*Your objective*
In the listing below, count the lines with "emit" and report only the figure.
+++ Dataset records
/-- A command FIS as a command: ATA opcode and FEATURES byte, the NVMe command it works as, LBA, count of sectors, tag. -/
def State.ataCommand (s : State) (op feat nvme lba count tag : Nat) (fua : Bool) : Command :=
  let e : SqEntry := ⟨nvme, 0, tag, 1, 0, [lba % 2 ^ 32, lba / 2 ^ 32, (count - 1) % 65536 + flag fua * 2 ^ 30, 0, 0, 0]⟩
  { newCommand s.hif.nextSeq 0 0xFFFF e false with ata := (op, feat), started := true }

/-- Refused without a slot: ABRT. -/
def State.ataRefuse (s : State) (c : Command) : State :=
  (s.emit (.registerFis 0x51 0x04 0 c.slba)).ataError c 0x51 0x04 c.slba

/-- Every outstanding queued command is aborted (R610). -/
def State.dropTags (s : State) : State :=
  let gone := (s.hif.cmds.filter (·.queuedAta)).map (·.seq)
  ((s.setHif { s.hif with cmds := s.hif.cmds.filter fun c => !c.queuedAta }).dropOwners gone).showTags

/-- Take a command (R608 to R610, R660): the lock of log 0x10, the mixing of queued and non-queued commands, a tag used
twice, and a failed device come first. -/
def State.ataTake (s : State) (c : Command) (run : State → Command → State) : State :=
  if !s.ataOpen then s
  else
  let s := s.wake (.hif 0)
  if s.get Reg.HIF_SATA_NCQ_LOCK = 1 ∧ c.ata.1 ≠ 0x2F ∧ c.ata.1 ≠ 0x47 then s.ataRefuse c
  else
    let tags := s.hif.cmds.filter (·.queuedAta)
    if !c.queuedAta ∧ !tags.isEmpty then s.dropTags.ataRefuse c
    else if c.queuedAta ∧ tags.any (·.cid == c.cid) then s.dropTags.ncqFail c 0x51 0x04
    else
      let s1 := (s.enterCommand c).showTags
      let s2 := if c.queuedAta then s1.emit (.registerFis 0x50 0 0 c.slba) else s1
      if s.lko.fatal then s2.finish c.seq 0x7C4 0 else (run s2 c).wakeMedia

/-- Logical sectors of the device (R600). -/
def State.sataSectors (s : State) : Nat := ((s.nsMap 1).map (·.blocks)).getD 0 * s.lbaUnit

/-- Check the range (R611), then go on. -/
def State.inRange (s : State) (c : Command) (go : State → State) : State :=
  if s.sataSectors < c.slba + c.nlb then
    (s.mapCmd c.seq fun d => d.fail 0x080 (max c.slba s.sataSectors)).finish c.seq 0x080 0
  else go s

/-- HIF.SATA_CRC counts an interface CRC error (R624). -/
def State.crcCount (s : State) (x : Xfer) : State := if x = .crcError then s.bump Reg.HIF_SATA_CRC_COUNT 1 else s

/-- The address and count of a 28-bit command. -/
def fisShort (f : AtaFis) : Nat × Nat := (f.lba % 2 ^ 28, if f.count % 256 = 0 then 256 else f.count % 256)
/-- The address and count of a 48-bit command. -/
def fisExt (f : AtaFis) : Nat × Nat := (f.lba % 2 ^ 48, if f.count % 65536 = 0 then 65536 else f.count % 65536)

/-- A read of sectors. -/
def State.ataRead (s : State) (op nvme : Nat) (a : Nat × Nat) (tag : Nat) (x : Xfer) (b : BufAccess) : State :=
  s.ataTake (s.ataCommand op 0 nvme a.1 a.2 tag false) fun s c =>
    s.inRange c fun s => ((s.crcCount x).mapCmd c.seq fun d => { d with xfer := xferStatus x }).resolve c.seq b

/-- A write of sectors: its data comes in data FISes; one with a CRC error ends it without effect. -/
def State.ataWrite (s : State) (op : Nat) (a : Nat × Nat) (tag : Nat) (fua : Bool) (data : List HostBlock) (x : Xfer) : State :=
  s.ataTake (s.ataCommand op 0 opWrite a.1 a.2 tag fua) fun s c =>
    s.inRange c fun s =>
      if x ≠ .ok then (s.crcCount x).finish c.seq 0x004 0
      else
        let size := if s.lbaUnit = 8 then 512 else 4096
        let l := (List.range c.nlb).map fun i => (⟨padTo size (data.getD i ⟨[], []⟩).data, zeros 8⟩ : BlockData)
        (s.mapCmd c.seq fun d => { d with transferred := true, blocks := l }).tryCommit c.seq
++++++
*Task answer*
2